───── Provided entries ─────

-- ==== Sys2Proof/Machine/Rows.lean ====
section
/-! DEFINITION. The rows of the nine tables: their fields with the ranges the owners' chapters give
(R1 to R3, R32, R33, R52, R72, R73, R90 to R93, R106, R153, R199), read from and written to the
encoding of R183, and the checks of a commit (R4, R34, R53, R74, R94, R107, R154). -/

namespace Sys2Proof.Machine

open Sys2Proof

def flagField : Field := ⟨0, 1⟩

/-- The fields when the data have their exact length and every field is in its range. -/
def checkedFields (fs : List Field) (bs : List Byte) : Option (List Int) :=
  (readFields fs bs).bind (fun xs => if inRanges fs xs then some xs else none)

/-- The fields of a row whose first field is a flag that, when clear, leaves the others unchecked
(R1, R32, R52): `some none` for a row stored as an empty one. -/
def flaggedFields (fs : List Field) (bs : List Byte) : Option (Option (List Int)) :=
  (readFields fs bs).bind fun xs =>
    if xs.head? = some 0 then some none
    else if inRanges fs xs then some (some xs) else none

/-! ## Table 1, node map (R1 to R3) -/

def nodeFields : List Field :=
  [flagField, ⟨1, 239⟩, ⟨0, 255⟩, ⟨0, 21⟩, ⟨0, 4⟩, ⟨0, 5⟩, ⟨-1000, 1000⟩, ⟨0, 600⟩, ⟨0, 2⟩,
   ⟨-600, 10000⟩, ⟨-600, 10000⟩, ⟨0, 3⟩, ⟨0, 3⟩, ⟨0, 2⟩]

/-- R1, R3: each field that does not apply to the role's kind holds its neutral value, and the
limits lie in the role's range. -/
def NodeRow.suits (r : NodeRow) : Bool :=
  let k := r.role.kind
  let range := r.role.range
  (k == .analogue || r.offset == 0)
    && (if k.isInput then decide (1 ≤ r.freshness) else r.freshness == 0 && r.stale == .hold)
    && (k != .vehicle || r.stale == .hold)
    && (if k == .analogue then
          decide (range.1 ≤ r.low) && decide (r.high ≤ range.2) && decide (r.low ≤ r.high)
        else r.low == 0 && r.high == 0 && r.limitAction == .none)
    && (k == .digital || (r.edgeSelect == .none && r.edgeAction == .note))
    && (k != .tenderSource || r.channel == 0)

/-- The node map row of checked fields, when its role and indices match (R2). -/
def nodeRowOf : List Int → Option NodeRow
  | [_, src, ch, role, unit, second, off, fresh, stale, low, high, lim, sel, edge] =>
    match Role.ofCode role.toNat unit.toNat second.toNat, StaleAction.ofNum stale.toNat,
      LimitAction.ofNum lim.toNat, EdgeSelect.ofNum sel.toNat, EdgeAction.ofNum edge.toNat with
    | some r, some st, some la, some es, some ea =>
      some ⟨src.toNat, ch.toNat, r, off, fresh.toNat, st, low, high, la, es, ea⟩
    | _, _, _, _, _ => none
  | _ => none

/-- R1: `none` is answered RANGE; `some none` is an empty row. -/
def parseNodeRow (bs : List Byte) : Option (Option NodeRow) :=
  match flaggedFields nodeFields bs with
  | none => none
  | some none => some none
  | some (some xs) =>
    match nodeRowOf xs with
    | some r => if r.suits then some (some r) else none
    | none => none

def printNodeRow : Option NodeRow → List Byte
  | none => writeFields nodeFields (List.replicate 14 0)
  | some r =>
    let c := r.role.code
    writeFields nodeFields
      [1, r.source, r.channel, c.1, c.2.1, c.2.2, r.offset, r.freshness, r.stale.num, r.low, r.high,
       r.limitAction.num, r.edgeSelect.num, r.edgeAction.num]

/-- R4: the valid rows with their numbers, in ascending order. -/
def validRows (rows : List (Option NodeRow)) (n : Nat := 0) : List (Nat × NodeRow) :=
  match rows with
  | [] => []
  | none :: rest => validRows rest (n + 1)
  | some r :: rest => (n, r) :: validRows rest (n + 1)

/-- R4: a row repeats a lower row by (source, channel) or by role. -/
def NodeRow.repeats (lower : List NodeRow) (r : NodeRow) : Bool :=
  lower.any (fun q =>
    (r.role.kind != .tenderSource && q.role.kind != .tenderSource
      && q.source == r.source && q.channel == r.channel) || q.role == r.role)

/-- R4: the first valid row that repeats a lower one. -/
def firstRepeat (lower : List NodeRow) : List (Nat × NodeRow) → Option Nat
  | [] => none
  | (n, r) :: rest => if r.repeats lower then some n else firstRepeat (r :: lower) rest

/-! ## Table 2, station (R199) -/

def stationFields : List Field :=
  [⟨1, 239⟩, ⟨0, 100000⟩, ⟨0, 1000⟩, ⟨1, 2000000⟩, ⟨0, 6000⟩, ⟨0, 6000⟩, ⟨0, 65535⟩, ⟨0, 65535⟩,
   flagField]

def parseStation (bs : List Byte) : Option StationRow :=
  match checkedFields stationFields bs with
  | some [a, b, c, d, e, f, g, h, w] =>
    some ⟨a.toNat, b.toNat, c.toNat, d.toNat, e.toNat, f.toNat, g.toNat, h.toNat, w == 1⟩
  | _ => none

def printStation (r : StationRow) : List Byte :=
  writeFields stationFields
    [r.supervisor, r.mbFloor, r.mbTolerance, r.mbTrip, r.rateCapH35, r.rateCapH70, r.idleTime,
     r.parkTime, flagNat r.bankLowWake]

/-! ## Table 3, bank (R32 to R34) -/

def bankFields : List Field :=
  [flagField, ⟨50, 20000⟩, ⟨100, 10000⟩, ⟨0, 10000⟩, ⟨0, 10000⟩, ⟨0, 10000⟩]

def parseBankRow (bs : List Byte) : Option BankRow :=
  match flaggedFields bankFields bs with
  | some none => some .dflt
  | some (some [_, v, r, f, s, t]) => some ⟨true, v.toNat, r.toNat, f.toNat, s.toNat, t.toNat⟩
  | _ => none

def printBankRow (r : BankRow) : List Byte :=
  writeFields bankFields [flagNat r.configured, r.volume, r.rated, r.floor, r.refillStart, r.fillTo]

def seqFields : List Field := [⟨0, 5⟩, ⟨0, 255⟩, ⟨0, 255⟩, ⟨0, 255⟩, ⟨0, 255⟩, ⟨0, 255⟩]

/-- Every number names an entry. -/
def entriesOf {α : Type} (f : Nat → Option α) : List Int → Option (List α)
  | [] => some []
  | x :: xs =>
    match f x.toNat, entriesOf f xs with
    | some a, some as => some (a :: as)
    | _, _ => none

/-- No entry twice. -/
def distinct {α : Type} [DecidableEq α] : List α → Bool
  | [] => true
  | x :: xs => !xs.contains x && distinct xs

/-- R33: a draw sequence of at most 5 different entries. The places beyond the length may hold any bytes:
they are not read, and read back as 0 (DESIGN CHOICE, assumption log 45: R183 only gives the list its full
room). -/
def parseSequence (bs : List Byte) : Option (List Source) :=
  match checkedFields seqFields bs with
  | some (n :: xs) =>
    (entriesOf Source.ofNum (xs.take n.toNat)).bind fun es => if distinct es then some es else none
  | _ => none

def printSequence (es : List Source) : List Byte := listField 5 1 (es.map (fun e => u1 e.num))

/-- R34: floor < refill-start < fill-to ≤ rated maximum, for a configured row. -/
def BankRow.pressuresOk (r : BankRow) : Bool :=
  !r.configured
    || (decide (r.floor < r.refillStart) && decide (r.refillStart < r.fillTo)
          && decide (r.fillTo ≤ r.rated))

/-- R34: the number of the first bank row that fails. -/
def firstBadBank (t : BankTable) : Option Nat :=
  t.rows.toList.findIdx? (fun r => !r.pressuresOk)

/-! ## Table 4, compressor (R52, R53) -/

def cmpFields : List Field :=
  [flagField, ⟨1, 60⟩, ⟨0, 3600⟩, ⟨0, 3600⟩, ⟨1, 12⟩, ⟨0, 10000⟩, ⟨0, 2000⟩, ⟨0, 1000⟩,
   ⟨0, 4⟩, ⟨0, 255⟩, ⟨0, 255⟩, ⟨0, 255⟩, ⟨0, 255⟩, ⟨1, 1000⟩]

def parseCmpRow (bs : List Byte) : Option CmpRow :=
  match flaggedFields cmpFields bs with
  | some none => some .dflt
  | some (some [_, pt, mr, mo, sl, sm, hy, dm, n, e1, e2, e3, e4, rs]) =>
    match entriesOf Bank.ofNum ([e1, e2, e3, e4].take n.toNat) with
    | some es =>
      if distinct es then
        some ⟨true, pt.toNat, mr.toNat, mo.toNat, sl.toNat, sm.toNat, hy.toNat, dm.toNat, es, rs.toNat⟩
      else none
    | none => none
  | _ => none

def printCmpRow (r : CmpRow) : List Byte :=
  writeFields (cmpFields.take 8)
      [flagNat r.fitted, r.primeTime, r.minRun, r.minOff, r.startsLimit, r.suctionMin, r.hysteresis,
       r.dischargeMax]
    ++ listField 4 1 (r.refillOrder.map (fun b => u1 b.num)) ++ u2 r.runSpeed

/-- R53. -/
def CmpRow.suctionOk (r : CmpRow) : Bool := decide (r.suctionMin + r.hysteresis ≤ 10000)

/-! ## Table 5, precool (R72 to R74) -/

def chillerFields : List Field :=
  [flagField, ⟨0, 2000000000⟩, ⟨0, 1000000⟩, ⟨0, 1000000⟩, ⟨1, 1000⟩, ⟨0, 4000⟩, ⟨0, 2000000000⟩,
   ⟨0, 2000000000⟩, ⟨0, 600⟩, ⟨0, 3600⟩, ⟨0, 120⟩, ⟨1, 60⟩]

def parseChillerRow (bs : List Byte) : Option ChillerRow :=
  match checkedFields chillerFields bs with
  | some [a, b, c, d, e, f, g, h, i, j, k, l] =>
    some ⟨a == 1, b.toNat, c.toNat, d.toNat, e.toNat, f.toNat, g.toNat, h.toNat, i.toNat, j.toNat,
      k.toNat, l.toNat⟩
  | _ => none

def printChillerRow (r : ChillerRow) : List Byte :=
  writeFields chillerFields
    [flagNat r.fitted, r.capacity, r.recovery, r.loss, r.cp, r.bq, r.readyOn, r.readyOff, r.stabilise,
     r.parkDelay, r.settle, r.excursion]

def categoryFields : List Field :=
  [⟨-600, 1000⟩, ⟨-600, 1000⟩, ⟨0, 2000000000⟩, ⟨-600, 1000⟩, ⟨-600, 1000⟩, ⟨0, 2000000000⟩,
   ⟨-600, 1000⟩, ⟨-600, 1000⟩, ⟨0, 2000000000⟩]

def parseCategories (bs : List Byte) : Option (CategoryRow × CategoryRow × CategoryRow) :=
  match checkedFields categoryFields bs with
  | some [a, b, c, d, e, f, g, h, i] => some (⟨a, b, c.toNat⟩, ⟨d, e, f.toNat⟩, ⟨g, h, i.toNat⟩)
  | _ => none

def printCategories (t : PrecoolTable) : List Byte :=
  writeFields categoryFields
    [t.c40.target, t.c40.bound, t.c40.threshold, t.c30.target, t.c30.bound, t.c30.threshold,
     t.c20.target, t.c20.bound, t.c20.threshold]

/-- R74, row 0. -/
def ChillerRow.thresholdsOk (r : ChillerRow) : Bool :=
  decide (r.readyOff < r.readyOn) && decide (r.readyOn ≤ r.capacity)

/-- R74, row 1. -/
def PrecoolTable.categoriesOk (t : PrecoolTable) : Bool :=
  decide (t.c40.bound < t.c30.bound) && decide (t.c30.bound < t.c20.bound)
    && [t.c40, t.c30, t.c20].all
      (fun c => decide (c.target < c.bound) && decide (c.threshold ≤ t.row0.capacity))

/-- R74: the first row that fails; a table whose fitted flag is clear passes. -/
def firstBadPrecool (t : PrecoolTable) : Option Nat :=
  if !t.row0.fitted then none
  else if !t.row0.thresholdsOk then some 0
  else if !t.categoriesOk then some 1 else none

/-! ## Table 6, position (R106, R107) -/

def posFields : List Field :=
  [⟨0, 1⟩, ⟨0, 3⟩, ⟨0, 4⟩, ⟨0, 3⟩, flagField, flagField, ⟨1, 200000⟩, ⟨0, 100000⟩, ⟨1, 32767⟩,
   flagField, ⟨0, 600⟩, ⟨0, 10000⟩, ⟨1, 600⟩]

def parsePosRow (bs : List Byte) : Option PosRow :=
  match checkedFields posFields bs with
  | some [cl, rq, fb, vc, co, ar, mf, pw, md, we, aw, vt, vl] =>
    match PClass.ofNum cl.toNat, Category.ofNum rq.toNat with
    | some k, some r =>
      some ⟨k, r, Category.ofNum fb.toNat, vc.toNat, co == 1, ar == 1, mf.toNat, pw.toNat, md.toNat,
        we == 1, aw.toNat, vt.toNat, vl.toNat⟩
    | _, _ => none
  | _ => none

def printPosRow (r : PosRow) : List Byte :=
  writeFields posFields
    [r.pclass.num, r.required.rank, categoryNum r.fallback, r.volClass, flagNat r.vehicleComm,
     flagNat r.autoReRate, r.maxFill, r.pulseWeight, r.maxDelta, flagNat r.wakeEnable, r.afterRun,
     r.ventTarget, r.ventLimit]

/-- R107: the fallback category is none or warmer than the required category. -/
def PosRow.fallbackOk (r : PosRow) : Bool :=
  match r.fallback with
  | none => true
  | some c => r.required.warmer c

/-- R107: the number of the first position row that fails. -/
def firstBadPosition (t : PerPos PosRow) : Option Nat := t.toList.findIdx? (fun r => !r.fallbackOk)

/-! ## Tables 7 and 8, fill tables (R90 to R94) -/

def edgeFields : List Field :=
  [⟨1, 10000⟩, ⟨1, 10000⟩, ⟨1, 10000⟩, ⟨-600, 1000⟩, ⟨-600, 1000⟩, ⟨-600, 1000⟩, ⟨-600, 1000⟩,
   ⟨-600, 1000⟩, ⟨0, 10000⟩, ⟨0, 10000⟩, ⟨0, 10000⟩, ⟨0, 10000⟩]

def paramFields : List Field :=
  [⟨900, 1000⟩, ⟨0, 1000⟩, ⟨1, 10⟩, ⟨1, 60⟩, ⟨0, 1000⟩, ⟨0, 2000⟩, ⟨0, 2000⟩, ⟨0, 2000⟩, ⟨1, 3000⟩,
   ⟨60, 3600⟩, ⟨1, 600⟩, ⟨0, 1800⟩, ⟨1, 1800⟩, ⟨0, 10000⟩, ⟨0, 2000⟩, ⟨1, 600⟩, ⟨0, 2000⟩, ⟨1, 60⟩]

def cellFields : List Field :=
  [⟨0, 6000⟩, ⟨0, 10000⟩, ⟨0, 6000⟩, ⟨0, 10000⟩, ⟨0, 6000⟩, ⟨0, 10000⟩, ⟨0, 6000⟩, ⟨0, 10000⟩,
   ⟨0, 6000⟩, ⟨0, 10000⟩]

def paramsOf : List Int → Option FillParams
  | [a, b, c, d, e, f, g, h, i, j, k, l, m, n, o, p, q, r] =>
    some ⟨a.toNat, b.toNat, c.toNat, d.toNat, e.toNat, f.toNat, g.toNat, h.toNat, i.toNat, j.toNat,
      k.toNat, l.toNat, m.toNat, n.toNat, o.toNat, p.toNat, q.toNat, r.toNat⟩
  | _ => none

def FillParams.ints (p : FillParams) : List Int :=
  [p.socLimit, p.tankTempMax, p.pulseTime, p.leakTime, p.leakLimit, p.switchDiff, p.lowerBand,
   p.upperBand, p.abortBand, p.maxFillTime, p.pauseLimit, p.precoolWait, p.bankWait, p.nonCommCap,
   p.minStart, p.vehTimeout, p.mismatchTol, p.mismatchTime]

def cellsOf : List Int → List Cell
  | a :: p :: rest => ⟨a.toNat, p.toNat⟩ :: cellsOf rest
  | _ => []

/-- A fill table row written into a table (R90): none is answered RANGE. -/
def parseFillRow (t : FillTable) (row : Nat) (bs : List Byte) : Option FillTable :=
  if row = 0 then
    (checkedFields edgeFields bs).map fun xs =>
      { t with volEdges := xs.take 3, ambEdges := (xs.drop 3).take 5, p0Edges := xs.drop 8 }
  else if row = 1 then
    ((checkedFields paramFields bs).bind paramsOf).map fun p => { t with params := p }
  else if row < 98 then
    (checkedFields cellFields bs).map fun xs => { t with cells := t.cells.set (row - 2) (cellsOf xs) }
  else none

def printFillRow (t : FillTable) (row : Nat) : List Byte :=
  if row = 0 then writeFields edgeFields (t.volEdges ++ t.ambEdges ++ t.p0Edges)
  else if row = 1 then writeFields paramFields t.params.ints
  else
    writeFields cellFields ((t.cells.getD (row - 2) []).flatMap (fun c => [(c.aprr : Int), (c.pEnd : Int)]))

/-- R90: the number of the cell row of a volume class (0 for V1), category and ambient band,
counted from the first cell row. -/
def cellRow (vol : Nat) (k : Category) (amb : Nat) : Nat := 24 * vol + 6 * k.rank + amb

/-- The cell of a lookup (R100). -/
def FillTable.cell (t : FillTable) (vol : Nat) (k : Category) (amb p0 : Nat) : Cell :=
  (t.cells.getD (cellRow vol k amb) []).getD p0 ⟨0, 0⟩

/-- R94: the first row that fails. -/
def firstBadFill (k : PClass) (t : FillTable) : Option Nat :=
  if !(ascending t.volEdges && ascending t.ambEdges && ascending t.p0Edges) then some 0
  else if Config.pEndCap k < t.params.nonCommCap ∨ t.params.abortBand ≤ t.params.upperBand then some 1
  else
    (t.cells.findIdx? (fun cs => cs.any (fun c => decide (Config.pEndCap k < c.pEnd)))).map (· + 2)

/-! ## Table 9, tariff (R153, R154) -/

def tariffFields : List Field :=
  List.replicate 8 ⟨0, 1439⟩ ++ [⟨0, 1439⟩, ⟨1, 200000⟩]

def priceFields : List Field := List.replicate 8 ⟨1, 9999999⟩

/-- A tariff row written into the table (R153): none is answered RANGE. -/
def parseTariffRow (t : Tariff) (row : Nat) (bs : List Byte) : Option Tariff :=
  if row = 0 then
    (checkedFields tariffFields bs).map fun xs =>
      { t with
        bands := (xs.take 8).map Int.toNat
        rollover := (xs.getD 8 0).toNat
        minCap := (xs.getD 9 0).toNat }
  else if row < 5 then
    (checkedFields priceFields bs).map fun xs =>
      { t with prices := t.prices.set (row - 1) (xs.map Int.toNat) }
  else none

def printTariffRow (t : Tariff) (row : Nat) : List Byte :=
  if row = 0 then
    writeFields tariffFields (t.bands.map Int.ofNat ++ [(t.rollover : Int), (t.minCap : Int)])
  else writeFields priceFields ((t.prices.getD (row - 1) []).map Int.ofNat)

/-- R154. -/
def Tariff.bandsOk (t : Tariff) : Bool :=
  t.bands.head? == some 0 && ascending (t.bands.map Int.ofNat)

end Sys2Proof.Machine
end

─────

Assignment:
In the records above, locate the lines holding the word "getD". Copy each of them.

Your response:
    writeFields cellFields ((t.cells.getD (row - 2) []).flatMap (fun c => [(c.aprr : Int), (c.pEnd : Int)]))
  (t.cells.getD (cellRow vol k amb) []).getD p0 ⟨0, 0⟩
        rollover := (xs.getD 8 0).toNat
        minCap := (xs.getD 9 0).toNat }
  else writeFields priceFields ((t.prices.getD (row - 1) []).map Int.ofNat)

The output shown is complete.